Congrats Chris perfect timing He gets birthday presents then christmas presents to lol :beer:


----------



## maple lake duck slayer (Sep 25, 2003)

Congrats.


----------



## ND decoy (Feb 1, 2003)

Congrats Chris.

Remember 6 weeks.


----------



## gaddyshooter (Oct 12, 2003)

Congrats on the new addition to the family. One piece of advise. Get a good cam corder and record everything they do. Time flies by and you will miss all the little things that made kids special.


----------



## 4CurlRedleg (Aug 31, 2003)

Not only has a new life just begun with your son, your life will now be seen thru his eyes.

Congrats Chris to you and your lovely wife, what a blessed Christmas gift!! :beer: :beer:


----------



## h2ofwlr (Feb 6, 2004)

Congrats Chris :beer:

Where are the Cigars?

How big is he?

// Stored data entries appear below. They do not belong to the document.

-- ==== Sys2Proof/Laws/KeepsBridgeRx.lean ====
section
/-! SUPPORT. What each operation of BridgeRx.lean can do: it keeps every property stable under the updates of its mask. -/
namespace Sys2Proof.Machine
set_option Elab.async false

theorem Mod.ioAccept_keeps {P : Mod → Prop} (hS : Stable 0xfd90001e P) {m : Mod} (hm : P m) (r0 : IoReq) (windowed : Bool) (device : Bool) :
    P (Mod.ioAccept m r0 windowed device) := by
  unfold Mod.ioAccept
  try dsimp only
  repeat' first
    | with_reducible assumption
    | with_reducible apply Mod.acceptWrite_keeps hS.up
    | with_reducible apply Mod.flushFor_keeps hS.up
    | with_reducible apply Mod.accept_keeps hS.up
    | with_reducible apply Mod.refuseSize_keeps hS.up
    | with_reducible apply Mod.refuse_keeps hS.up
    | with_reducible apply Mod.newAccess_keeps hS.up
    | with_reducible refine PairP.fst (Mod.newAccess_keeps hS.up (hm := ?_) ..)
    | with_reducible apply hS.drawn
    | with_reducible apply hS.ite
    | with_reducible apply hS.each
    | with_reducible apply PairP.mk
    | refine PairP.get ?_ (by assumption)
    | split
    | intro _ _ hm

theorem Mod.ioByAddr_keeps {P : Mod → Prop} (hS : Stable 0xfd90001e P) {m : Mod} (hm : P m) (p : Nat) (r : IoReq) (interrupt : Bool) :
    P (Mod.ioByAddr m p r interrupt) := by
  unfold Mod.ioByAddr
  try dsimp only
  repeat' first
    | with_reducible assumption
    | with_reducible apply Mod.ioAccept_keeps hS.up
    | with_reducible apply Mod.deny_keeps hS.up
    | with_reducible apply Mod.refuse_keeps hS.up
    | with_reducible apply hS.ite
    | split

theorem Mod.ioByVppb_keeps {P : Mod → Prop} (hS : Stable 0xfd90001e P) {m : Mod} (hm : P m) (p : Nat) (n : Nat) (r : IoReq) :
    P (Mod.ioByVppb m p n r) := by
  unfold Mod.ioByVppb
  try dsimp only
  repeat' first
    | with_reducible assumption
    | with_reducible apply Mod.ioAccept_keeps hS.up
    | with_reducible apply Mod.deny_keeps hS.up
    | with_reducible apply Mod.refuse_keeps hS.up
    | with_reducible apply hS.ite
    | split

theorem Mod.hdmAccess_keeps {P : Mod → Prop} (hS : Stable 0xfd10001c P) {m : Mod} (hm : P m) (p : Nat) (tag : Nat) (n : Nat) (addr : Nat) (write : Bool) (data : Nat) (mask : Nat) (tenant : Nat) :
    P (Mod.hdmAccess m p tag n addr write data mask tenant) := by
  unfold Mod.hdmAccess
  try dsimp only
  repeat' first
    | with_reducible assumption
    | with_reducible apply Mod.accept_keeps hS.up
    | with_reducible apply Mod.answerHost_keeps hS.up
    | with_reducible apply Mod.newAccess_keeps hS.up
    | with_reducible refine PairP.fst (Mod.newAccess_keeps hS.up (hm := ?_) ..)
    | with_reducible apply Mod.tally_keeps hS.up
    | with_reducible apply hS.ite
    | with_reducible apply OptP.map
    | with_reducible apply OptP.bind
    | with_reducible apply PairP.mk
    | refine PairP.get ?_ (by assumption)
    | split

theorem Mod.untunnel_keeps {P : Mod → Prop} (hS : Stable 0x100000 P) {m : Mod} (hm : P m) (p : Pkt) :
    PairP P (Mod.untunnel m p) := by
  unfold Mod.untunnel
  try dsimp only
  repeat' first
    | with_reducible assumption
    | with_reducible apply hS.onBr
    | with_reducible apply PairP.ite
    | with_reducible apply hS.ite
    | with_reducible apply PairP.mk

theorem Mod.onSem_keeps {P : Mod → Prop} (hS : Stable 0x100000 P) {m : Mod} (hm : P m) (q : Nat) (f : Sem → Sem) :
    P (Mod.onSem m q f) := by
  unfold Mod.onSem
  try dsimp only
  repeat' first | with_reducible assumption | with_reducible apply hS.onBr

theorem Mod.semRefuse_keeps {P : Mod → Prop} (hS : Stable 0x1000000 P) {m : Mod} (hm : P m) (q : Nat) (r : SemReq) (code : Nat) :
    P (Mod.semRefuse m q r code) := by
  unfold Mod.semRefuse
  try dsimp only
  repeat' first | with_reducible assumption | with_reducible apply Mod.originate_keeps hS.up | split

theorem Mod.semComplete_keeps {P : Mod → Prop} (hS : Stable 0x1000000 P) {m : Mod} (hm : P m) (q : Nat) (r : SemReq) (old : Nat) (status : Nat) :
    P (Mod.semComplete m q r old status) := by
  unfold Mod.semComplete
  try dsimp only
  repeat' first | with_reducible assumption | with_reducible apply Mod.originate_keeps hS.up

theorem Mod.emuStart_keeps {P : Mod → Prop} (hS : Stable 0x21100010 P) {m : Mod} (hm : P m) (q : Nat) (r : SemReq) :
    OptP P (Mod.emuStart m q r) := by
  unfold Mod.emuStart
  try dsimp only
  repeat' first
    | with_reducible assumption
    | with_reducible apply Mod.onSem_keeps hS.up
    | with_reducible apply Mod.toEdge_keeps hS.up
    | with_reducible apply Mod.allocTrk_keeps hS.up
    | with_reducible apply Mod.bump_keeps hS.up
    | with_reducible apply OptP.some
    | with_reducible apply OptP.getD
    | with_reducible apply PairP.mk
    | with_reducible exact OptP.none
    | refine OptPairP.get ?_ (by assumption)
    | refine OptPairP.fst ?_ (by assumption)
    | split

theorem Mod.semTake_keeps {P : Mod → Prop} (hS : Stable 0x21100010 P) {m : Mod} (hm : P m) (q : Nat) (r : SemReq) :
    OptP P (Mod.semTake m q r) := by
  unfold Mod.semTake
  try dsimp only
  repeat' first
    | with_reducible assumption
    | with_reducible apply Mod.emuStart_keeps hS.up
    | with_reducible apply Mod.onSem_keeps hS.up
    | with_reducible apply Mod.hold_keeps hS.up
    | with_reducible apply Mod.toEdge_keeps hS.up
    | with_reducible apply Mod.bump_keeps hS.up
    | with_reducible apply OptP.ite
    | with_reducible apply hS.ite
    | with_reducible apply OptP.some
    | with_reducible apply OptP.map
    | with_reducible exact OptP.none
    | refine OptP.get ?_ (by assumption)
    | split
    | intro _ _ hm
    | intro _ hm

theorem Mod.semRequest_keeps {P : Mod → Prop} (hS : Stable 0x21100010 P) {m : Mod} (hm : P m) (q : Nat) (r : SemReq) :
    P (Mod.semRequest m q r) := by
  unfold Mod.semRequest
  try dsimp only
  repeat' first
    | with_reducible assumption
    | with_reducible apply Mod.semTake_keeps hS.up
    | with_reducible apply Mod.emuStart_keeps hS.up
    | with_reducible apply Mod.onSem_keeps hS.up
    | with_reducible apply hS.ite
    | with_reducible apply OptP.some
    | with_reducible apply OptP.getD
    | refine OptP.get ?_ (by assumption)
    | split

theorem Mod.emuEnd_keeps {P : Mod → Prop} (hS : Stable 0x1100000 P) {m : Mod} (hm : P m) (q : Nat) :
    P (Mod.emuEnd m q) := by
  unfold Mod.emuEnd
  try dsimp only
  repeat' first | with_reducible assumption | with_reducible apply Mod.onSem_keeps hS.up | with_reducible apply Mod.releaseOrphan_keeps hS.up | split

theorem Mod.pullReq_keeps {P : Mod → Prop} (hS : Stable 0x21100c90 P) {m : Mod} (hm : P m) (q : Nat) (r : SemReq) :
    PairP P (Mod.pullReq m q r) := by
  unfold Mod.pullReq
  try dsimp only
  repeat' first
    | with_reducible assumption
    | with_reducible apply Mod.unqueue_keeps hS.up
    | with_reducible apply Mod.waits_keeps hS.up
    | with_reducible apply Mod.takeOut_keeps hS.up
    | with_reducible apply hS.onBr
    | with_reducible apply hS.each
    | with_reducible apply PairP.mk
    | split
    | intro _ _ hm

theorem Mod.semFail_keeps {P : Mod → Prop} (hS : Stable 0x21100c90 P) {m : Mod} (hm : P m) (q : Nat) (code : Nat) :
    P (Mod.semFail m q code) := by
  unfold Mod.semFail
  try dsimp only
  repeat' first
    | with_reducible assumption
    | with_reducible apply Mod.pullReq_keeps hS.up
    | with_reducible refine PairP.fst (Mod.pullReq_keeps hS.up (hm := ?_) ..)
    | with_reducible apply Mod.emuEnd_keeps hS.up
    | with_reducible apply Mod.semRefuse_keeps hS.up
    | with_reducible apply Mod.onSem_keeps hS.up
    | with_reducible apply PairP.mk
    | refine PairP.get ?_ (by assumption)
    | split

theorem Mod.emuRead_keeps {P : Mod → Prop} (hS : Stable 0x1100000 P) {m : Mod} (hm : P m) (q : Nat) (words : List Nat) :
    P (Mod.emuRead m q words) := by
  unfold Mod.emuRead
  try dsimp only
  repeat' first
    | with_reducible assumption
    | with_reducible apply Mod.emuEnd_keeps hS.up
    | with_reducible apply Mod.semComplete_keeps hS.up
    | with_reducible apply Mod.onSem_keeps hS.up
    | with_reducible apply Mod.toEdge_keeps hS.up
    | with_reducible apply hS.ite
    | with_reducible apply OptP.getD
    | with_reducible apply PairP.mk
    | split

theorem Mod.emuWritten_keeps {P : Mod → Prop} (hS : Stable 0x1100000 P) {m : Mod} (hm : P m) (q : Nat) :
    P (Mod.emuWritten m q) := by
  unfold Mod.emuWritten
  try dsimp only
  repeat' first | with_reducible assumption | with_reducible apply Mod.emuEnd_keeps hS.up | with_reducible apply Mod.semComplete_keeps hS.up | split

theorem Mod.semUnlock_keeps {P : Mod → Prop} (hS : Stable 0x1100000 P) {m : Mod} (hm : P m) (q : Nat) (pkt : Pkt) :
    P (Mod.semUnlock m q pkt) := by
  unfold Mod.semUnlock
  try dsimp only
  repeat' first
    | with_reducible assumption
    | with_reducible apply Mod.emuEnd_keeps hS.up
    | with_reducible apply Mod.onSem_keeps hS.up
    | with_reducible apply Mod.toEdge_keeps hS.up
    | with_reducible apply hS.onBr
    | with_reducible apply hS.ite
    | split

theorem Mod.dpcEnd_keeps {P : Mod → Prop} (hS : Stable 0x21000000 P) {m : Mod} (hm : P m) (q : Nat) (pkt : Pkt) :
    P (Mod.dpcEnd m q pkt) := by
  unfold Mod.dpcEnd
  try dsimp only
  repeat' first
    | with_reducible assumption
    | with_reducible apply Mod.semRefuse_keeps hS.up
    | with_reducible apply Mod.bump_keeps hS.up
    | with_reducible apply hS.ite

theorem Mod.bridgeDeliver_keeps {P : Mod → Prop} (hS : Stable 0x21100010 P) {m : Mod} (hm : P m) (q : Nat) (pkt : Pkt) : P (Mod.bridgeDeliver m q pkt) := by
  unfold Mod.bridgeDeliver
  try dsimp only
  repeat' first
    | with_reducible assumption
    | with_reducible apply Mod.dpcEnd_keeps hS.up
    | with_reducible apply Mod.semRefuse_keeps hS.up
    | with_reducible apply Mod.semRequest_keeps hS.up
    | with_reducible apply Mod.semUnlock_keeps hS.up
    | with_reducible apply Mod.toEdge_keeps hS.up
    | with_reducible apply hS.ite
    | with_reducible apply OptP.getD
    | intro _ _ hm
    | intro _ hm
    | intro _ _

theorem Mod.bridgeHome_keeps {P : Mod → Prop} (hS : Stable 0x34000000 P) {m : Mod} (hm : P m) (pkt : Pkt) :
    P (Mod.bridgeHome m pkt) := by
  unfold Mod.bridgeHome
  try dsimp only
  repeat' first | with_reducible assumption | with_reducible apply Mod.enqueue_keeps hS.up

theorem Mod.bridgeCpl_keeps {P : Mod → Prop} (hS : Stable 0xe990001e P) {m : Mod} (hm : P m) (tid : Nat) (poison : Bool) (words : List Nat) :
    P (Mod.bridgeCpl m tid poison words) := by
  unfold Mod.bridgeCpl
  try dsimp only
  repeat' first
    | with_reducible assumption
    | with_reducible apply Mod.emuRead_keeps hS.up
    | with_reducible apply Mod.trkAnswer_keeps hS.up
    | with_reducible apply Mod.completeTo_keeps hS.up
    | with_reducible apply hS.drawn
    | with_reducible apply hS.ite
    | with_reducible apply OptP.getD
    | split

theorem Mod.lockEnded_keeps {P : Mod → Prop} (hS : Stable 0x100000 P) {m : Mod} (hm : P m) (ref : Nat) (code : Nat) :
    P (Mod.lockEnded m ref code) := by
  unfold Mod.lockEnded
  try dsimp only
  repeat' first | with_reducible assumption | with_reducible apply hS.onBr | with_reducible apply hS.ite

theorem Mod.bridgeErr_keeps {P : Mod → Prop} (hS : Stable 0xe9900c9c P) {m : Mod} (hm : P m) (tid : Nat) (code : Nat) :
    P (Mod.bridgeErr m tid code) := by
  unfold Mod.bridgeErr
  try dsimp only
  repeat' first
    | with_reducible assumption
    | with_reducible apply Mod.lockEnded_keeps hS.up
    | with_reducible apply Mod.semFail_keeps hS.up
    | with_reducible apply Mod.trkAnswer_keeps hS.up
    | split

theorem Mod.writeLanded_keeps {P : Mod → Prop} (hS : Stable 0xe990001c P) {m : Mod} (hm : P m) (d : Deliv) :
    P (Mod.writeLanded m d) := by
  unfold Mod.writeLanded
  try dsimp only
  repeat' first
    | with_reducible assumption
    | with_reducible apply Mod.emuWritten_keeps hS.up
    | with_reducible apply Mod.trkAnswer_keeps hS.up
    | with_reducible apply Mod.originate_keeps hS.up
    | with_reducible apply hS.onBr
    | with_reducible apply hS.ite
    | with_reducible apply PairP.mk
    | split

theorem Mod.carryCpl_keeps {P : Mod → Prop} (hS : Stable 0x21000010 P) {m : Mod} (hm : P m) (r : IoReq) :
    P (Mod.carryCpl m r) := by
  unfold Mod.carryCpl
  try dsimp only
  repeat' first
    | with_reducible assumption
    | with_reducible apply Mod.launch_keeps hS.up
    | with_reducible apply Mod.arrive_keeps hS.up
    | with_reducible apply hS.ite
    | split

theorem Mod.acceptCpl_keeps {P : Mod → Prop} (hS : Stable 0x21100010 P) {m : Mod} (hm : P m) (r : IoReq) :
    P (Mod.acceptCpl m r) := by
  unfold Mod.acceptCpl
  try dsimp only
  repeat' first
    | with_reducible assumption
    | with_reducible apply Mod.carryCpl_keeps hS.up
    | with_reducible apply Mod.hold_keeps hS.up
    | with_reducible apply hS.ite

theorem Mod.barStart_keeps {P : Mod → Prop} (hS : Stable 0xfd90001c P) {m : Mod} (hm : P m) (stream : Nat) (who : BarWho) (before : List IoReq) :
    P (Mod.barStart m stream who before) := by
  unfold Mod.barStart
  try dsimp only
  repeat' first | with_reducible assumption | with_reducible apply Mod.flushWhere_keeps hS.up | with_reducible apply hS.onBr

theorem Mod.barAccept_keeps {P : Mod → Prop} (hS : Stable 0xfd90001c P) {m : Mod} (hm : P m) (stream : Nat) (maker : Maker) (who : BarWho) :
    P (Mod.barAccept m stream maker who) := by
  unfold Mod.barAccept
  try dsimp only
  repeat' first
    | with_reducible assumption
    | with_reducible apply Mod.barStart_keeps hS.up
    | with_reducible apply Mod.hold_keeps hS.up
    | with_reducible apply Mod.newAccess_keeps hS.up
    | with_reducible refine PairP.fst (Mod.newAccess_keeps hS.up (hm := ?_) ..)
    | with_reducible apply hS.ite

theorem Mod.onQp_keeps {P : Mod → Prop} (hS : Stable 0x80000000 P) {m : Mod} (hm : P m) (q : Nat) (f : QpSt → QpSt) :
    P (Mod.onQp m q f) := by
  unfold Mod.onQp
  try dsimp only
  repeat' first | with_reducible assumption | with_reducible refine hS.onSvM ?_ (fun _ => by constructor <;> with_reducible_and_instances rfl)

theorem Mod.barDone_keeps {P : Mod → Prop} (hS : Stable 0xe010000c P) {m : Mod} (hm : P m) (b : Barrier) :
    P (Mod.barDone m b) := by
  unfold Mod.barDone
  try dsimp only
  repeat' first
    | with_reducible assumption
    | with_reducible apply Mod.onQp_keeps hS.up
    | with_reducible apply Mod.hostEvent_keeps hS.up
    | with_reducible apply Mod.onFn__keeps hS.up
    | with_reducible apply Mod.raise_keeps hS.up
    | with_reducible apply Mod.bump_keeps hS.up
    | with_reducible apply hS.onBr
    | with_reducible apply hS.ite
    | with_reducible apply hS.when
    | with_reducible apply OptP.map
    | with_reducible apply PairP.mk
    | split

theorem Mod.carryHeld_keeps {P : Mod → Prop} (hS : Stable 0xfd90001c P) {m : Mod} (hm : P m) (r : IoReq) (before : List IoReq) : P (Mod.carryHeld m r before) := by
  unfold Mod.carryHeld
  extract_lets m0 m1
  have h0 : P m0 := hS.onBr hm
  have h1 : OptP P m1 := by
    unfold m1
    split
    · split
      · exact OptP.ite (OptP.some (Mod.cacheAccess_keeps hS.up h0 _ _ _)) OptP.none
      · exact Mod.tryCarry_keeps hS.up h0 _
    · exact Mod.tryCarry_keeps hS.up h0 _
  split
  · exact Mod.barStart_keeps hS.up h0 _ _ _
  split
  · exact Mod.carryCpl_keeps hS.up h0 _
  clear_value m1
  cases m1 with
  | none => exact hm
  | some m2 =>
    have h2 := h1.get rfl
    exact hS.ite (Mod.liveDone_keeps hS.up (hS.onBr h2) _ _) h2

end Sys2Proof.Machine
end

How about a pic?


----------



## Burly1 (Sep 20, 2003)

Congratulations and best wishes to you and the new Mommy and a big welcome to the newest Hustad! After a little while (if you don't already) you'll understand that having and raising children is why we were put on this earth in the first place. Don't forget that you will need to install straps in the boat to hold down the baby seat! Again,all the best, Burl


----------



## Plainsman (Jul 30, 2003)

Congratulations Chris, and a Merry and Christmas to your new family. Here's wishing all of you many happy and healthy years.


----------



## Bobm (Aug 26, 2003)

Post a picture!


----------



## Eric Hustad (Feb 25, 2002)

Went to see the little guy yesterday and he sure is a handsome little dude. In fact he has the rugged good looks of his uncle. Sure will be fun having boys less than six months apart!!! I can see Conner and Wyatt taking us out someday. Congrats and enjoy as it goes quick!!!!

Your older brother


----------



## Sparky477 (May 4, 2004)

Congratulations Chris!!


----------



## DuckBuster (Mar 18, 2003)

Congrats to you and your wife!!! Where's the "It's a boy" cigar smoking emoticon?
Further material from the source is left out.